Your goal. Locate all lines in the data below that hold "bitOf" and show them.

Dataset extract.
/-- R621: a training frame of the peer. -/
def trainStep (s : State) (n : Nat) (f : TrainFrame) : State :=
  let p := s.port n
  let st := portState s n
  if st = stDetect then
    let s := (s.fset (R.LNKSTAT_POLINV n) f.polinv).fset (R.LNKSTAT_LREV n) (if f.lrev then 1 else 0)
    enterState (s.fset (R.LNKSTAT_GEN n) 1) n stEqualize
  else if st = stEqualize then enterState s n stAlign
  else if st = stAlign then if p.gen2Step || p.retraining then toActive s n else enterState s n stConfig
  else if st = stConfig then
    let s := (s.fset (R.LNKPEER_VALID n) 1).fset (R.LNKPEER_PEERBLK n) f.peerBlk
    let s := s.fset (R.LNKPEER_PEERPORT n) f.peerPort
    if s.fget (R.LNKCTL_GENMAX n) = 2 && f.genMax = 2 then
      let s := s.setPort n { p with gen2Step := true }
      enterState (s.fset (R.LNKSTAT_GEN n) 2) n stEqualize
    else toActive s n
  else if st = stRetrain then enterState s n stEqualize
  else s
def execTrainingFrame (port : PortId) (frame : TrainFrame) (s : State) : Host.Outcome State Fault Refusal :=
  .next (if s.grave then s else trainStep s port frame)

/-- R621: the limit of a state, in ms. Log entry 46, DESIGN CHOICE. -/
def stateLimit (st : Nat) : Option Nat :=
  if st = stEqualize || st = stRetrain then some 200
  else if st = stAlign || st = stConfig then some 10
  else none
/-- R622: a state exceeds its limit. Log entry 46, DESIGN CHOICE. -/
def execTrainingLimitExpiry (port : PortId) (s : State) : Host.Outcome State Fault Refusal :=
  .next (match (if s.grave then none else stateLimit (portState s port)) with
    | none => s
    | some ms =>
      let s := advanceTo s ((s.port port).since + ms * 10000000)
      let k := (s.port port).returns + 1
      if 3 ≤ k then
        let s := (enterState s port stFailed).bump (R.TRNFAIL port)
        s.setPort port { s.port port with returns := 0, gen2Step := false, retraining := false }
      else
        let s := toDetect s port
        s.setPort port { s.port port with returns := k })

/-- R622: an ACTIVE port loses codeword lock. -/
def execCodewordLockLoss (port : PortId) (s : State) : Host.Outcome State Fault Refusal :=
  .next (if !portActive s port || s.grave then s
    else
      let pr := s.probe 0x41 port [1] 0
      retrain pr.2 port pr.1.isSome)

/-- R624. -/
def execLnkctlRetrain (req : Req) (port : PortId) (s : State) : Host.Outcome State Fault Refusal :=
  strobe s req (R.LNKCTL port) fun s =>
    s.gate 6 s.anyJob (fun inj s => busyRefused s (R.LNKSTAT_BUSYREF port) inj) fun s =>
      if portActive s port then retrain s port false
      else if portState s port = stFailed then toDetect s port
      else s

/-- R621, R799: the port is disabled. -/
def disablePort (s : State) (n : Nat) : State :=
  let s := if portActive s n then leaveActive s n stDisabled false else enterState s n stDisabled
  s.fset (R.LNKSTAT_GEN n) 0
def setPortEnable (s : State) (n : Nat) (on : Bool) : State :=
  let s := s.fset (R.LNKCTL_ENABLE n) (if on then 1 else 0)
  if !on then disablePort s n
  else if portState s n = stDisabled && !bitOf s.fencePorts n then toDetect s n
  else s
def execLnkctlEnable (req : Req) (port : PortId) (on : Bool) (s : State) : Host.Outcome State Fault Refusal :=
  strobe s req (R.LNKCTL port) fun s => setPortEnable s port on

/-- R608: failover at a Round boundary. -/
def failoverStep (s : State) (n : Nat) : State :=
  if portActive s n then
    (s.fset (R.LNKSTAT_FAILOVER n) 0).setPort n { s.port n with left := false }
  else if (s.port n).left then s.fset (R.LNKSTAT_FAILOVER n) 1
  else s

/-! ## Flow control (R600 to R602) -/

def bufDepth (v : Nat) : Nat := if v = 3 then 64 else 512
def xoffTh (s : State) (n v : Nat) : Nat :=
  s.fget (match v with | 0 => R.LNKFC0_XOFFTH n | 1 => R.LNKFC1_XOFFTH n | 2 => R.LNKFC2_XOFFTH n | _ => R.LNKFC3_XOFFTH n)
def xonTh (s : State) (n v : Nat) : Nat :=
  s.fget (match v with | 0 => R.LNKFC0_XONTH n | 1 => R.LNKFC1_XONTH n | 2 => R.LNKFC2_XONTH n | _ => R.LNKFC3_XONTH n)
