/-- R796: what a fenced core holds is taken back: barrier arrivals, stores and messages on their way, and the instructions
of its units, which end without completion or signal. Log entry 77, DEDUCED. -/
def reclaimCore (s : State) (c : Nat) : State :=
  let s := { s with ctrs := s.ctrs.map fun (e : Nat × Ctr) => (e.1, e.2.dropCore c) }
  let cl := clusterOf c
  let fb : Tab FbSlot := s.fb.map fun (e : Nat × FbSlot) => if e.1 / 16 = cl then (e.1, e.2.dropCore (c % 4)) else e
  let s := { s with fb := fb.filter fun e => e.2 != ({} : FbSlot) }
  let mine := s.withy.filter fun i => i.src.1 == c
  let s := mine.foldl (fun s i => s.bump (match i.src.2 with | .d => R.WYERRD c | .t => R.WYERRT c)) s
  let s := stopOn { s with withy := s.withy.filter fun i => i.src.1 != c } c
  s.setCore c { s.core c with infl := [] }
/-- R796: the fills of the party complete; what it has merged with others' is dropped. Log entry 77, DEDUCED. -/
def reclaimParty (s : State) (kind idx : Nat) : State :=
  let s := dropMerged s (fenceKey kind idx)
  match kind with
  | 0 => reclaimCore s idx
  | 1 => dmaAbort s idx
  | _ => s
/-- R800: a reclaim has not completed in time. -/
def reclaimFails (s : State) (kind idx : Nat) : State :=
  eventReport { s with sec := { s.sec with fencedAt := tdel s.sec.fencedAt (fenceKey kind idx) } } .device 0x4D idx 2 .module 0
/-- R797: the reclaim of a party that was fenced DRTO × 10 µs ago; an injection can make it fail (R806). -/
def reclaim (s : State) (kind idx : Nat) : State :=
  match tget none s.sec.fencedAt (fenceKey kind idx) with
  | none => s
  | some t =>
    let s := advanceTo s (t + s.fget R.FHCFG_DRTO * 100000)
    if (s.armedSlot 0x4D idx [2] 0).isSome then reclaimFails s kind idx
    else reclaimParty { s with sec := { s.sec with fencedAt := tdel s.sec.fencedAt (fenceKey kind idx) } } kind idx
def execReclaim (kind : Fin 3) (idx : Nat) (s : State) : Host.Outcome State Fault Refusal := .next (reclaim s kind idx)
/-- R800: the reclaim of a fenced party does not complete within 10 µs. -/
def execReclaimTimeout (kind : Fin 3) (idx : Nat) (s : State) : Host.Outcome State Fault Refusal :=
  .next (match tget none s.sec.fencedAt (fenceKey kind idx) with
    | none => s
    | some t => reclaimFails (advanceTo s (t + s.fget R.FHCFG_DRTO * 100000 + 100000)) kind idx)

/-- R795: the lock kinds: 0 DBGLOCK, 1 EPCFG.LOCK, 2 WVCFG.LOCK, 3 TLCTL.LOCK, 4 the sensed counters.
Log entry 76, DEDUCED. -/
def lockColl (kind unit : Nat) : Nat := if kind = 0 then min 3 (unit / 32) else if kind = 2 then min 3 (unit / 64) else 4
/-- The collector of the lock's silicon reports, where it has power (R773, R776): a core's or an engine's is on its die. -/
def lockTamper (s : State) (kind unit : Nat) : State :=
  let coll := lockColl kind unit
  if !collUp s coll then s
  else
    let pr := s.probe 0x4A kind [0] 0
    pr.2.reportOn coll .grave 0x4A kind 0 .module 0 0 (s.endpoint 0) pr.1.isSome
/-- Log entry 76, DEDUCED. -/
def execLockTamper (kind : Fin 5) (unit : Nat) (s : State) : Host.Outcome State Fault Refusal :=
  whilePowered s fun s => lockTamper s kind unit

/-! ## The test lock and injection (R803 to R808, R816) -/

/-- An armed slot whose point is disarmed. -/
def disarm (s : State) (n : Nat) : State := s.fset (R.INJSTAT_ARMED n) 0
/-- R803, R804: OPEN is written; clearing it disarms every point. -/
def tlOpen (req : Req) (on : Bool) (s : State) : State :=
  lockGate s req R.TLCTL (s.fbit R.TLCTL_LOCK && on) fun s =>
    if s.fbit R.TLCTL_LOCK then s
    else if on then s.fset R.TLCTL_OPEN 1
    else (upto 16).foldl disarm (s.fset R.TLCTL_OPEN 0)
def execTlctlOpen (req : Req) (on : Bool) (s : State) : Host.Outcome State Fault Refusal :=
  strobe s req R.TLCTL (tlOpen req on)
/-- R803: LOCK is set, and OPEN is then 0. -/
def tlLock (s : State) : State := (upto 16).foldl disarm ((s.fset R.TLCTL_LOCK 1).fset R.TLCTL_OPEN 0)
def execTlctlLock (req : Req) (s : State) : Host.Outcome State Fault Refusal := strobe s req R.TLCTL tlLock

/-- R801: the detectors of the table. -/
def detectors : List Nat :=
  [0x01, 0x02, 0x03, 0x04, 0x05, 0x06, 0x07, 0x08, 0x09, 0x0A, 0x0B, 0x0C, 0x10, 0x11, 0x12, 0x13, 0x14, 0x15, 0x16, 0x17,
   0x18, 0x19, 0x1A, 0x1B, 0x1C, 0x20, 0x21, 0x22, 0x28, 0x29, 0x2A, 0x30, 0x31, 0x38, 0x39, 0x40, 0x41, 0x42, 0x43, 0x48,
   0x49, 0x4A, 0x4B, 0x4C, 0x4D, 0x4E, 0x4F]
/-- R795, R806: a detector that checks all the time makes its next check as the point is armed: lock tampering, the trip
comparator, silence, supplies and clocks, the brake and the input near its limit. Log entry 21, DEDUCED. -/
def checkNow (s : State) (n : Nat) : State :=
  let w := (s.point n).1.toNat
  let unit := bitsOf w 16 8
  let cause := bitsOf w 8 8
  if bitOf w 1 && (s.point n).2 != 0 then s
  else
    match bitsOf w 24 8, cause with
    | 0x4A, 0 => if unit < 5 then lockTamper s unit 0 else s
    | 0x4B, 0 => if unit < 6 then trip s unit else s
    | 0x4C, 0 => if unit < 6 then collectorSilent s unit else s
    | 0x4E, 4 => if unit = 0x15 then s else clockLoss s unit
    | 0x4E, 5 => if unit = 0x15 then clockLoss s unit else s
    | 0x4E, k => railFault s unit k
    | 0x4F, 4 => if unit = 0xFF then brakeEngage s else s
    | 0x4F, 6 => if unit = 0xFF then nearLimit s else s
    | _, _ => s
/-- R804, R805. Log entry 21, DEDUCED. -/
def injArm (n : Nat) (s : State) : State :=
  testGate s id fun s =>
    let taken := (upto 16).any fun m =>
      s.fbit (R.INJSTAT_ARMED m) && (s.point m).1.toNat / 65536 == (s.rd (R.INJSEL n)).toNat / 65536
    if taken || !detectors.contains (s.fget (R.INJSEL_DET n)) then s.fset (R.INJSTAT_REJ n) 1
    else
      checkNow { s.fset (R.INJSTAT_ARMED n) 1 with
        injPoint := tput (0, 0) s.injPoint n (s.rd (R.INJSEL n), tget 0 s.injAddr n) } n
def execInjctlArm (req : Req) (slot : SlotId) (s : State) : Host.Outcome State Fault Refusal :=
  strobe s req (R.INJCTL slot) (injArm slot)
/-- Log entry 21, DEDUCED. -/
def execInjctlDisarm (req : Req) (slot : SlotId) (s : State) : Host.Outcome State Fault Refusal :=
  strobe s req (R.INJCTL slot) fun s =>
    testGate s id fun s => disarm s slot

end Sys2Proof.Machine
end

Exercise answer.
  else if portState s n = stDisabled && !bitOf s.fencePorts n then toDetect s n
  if bitOf w 1 && (s.point n).2 != 0 then s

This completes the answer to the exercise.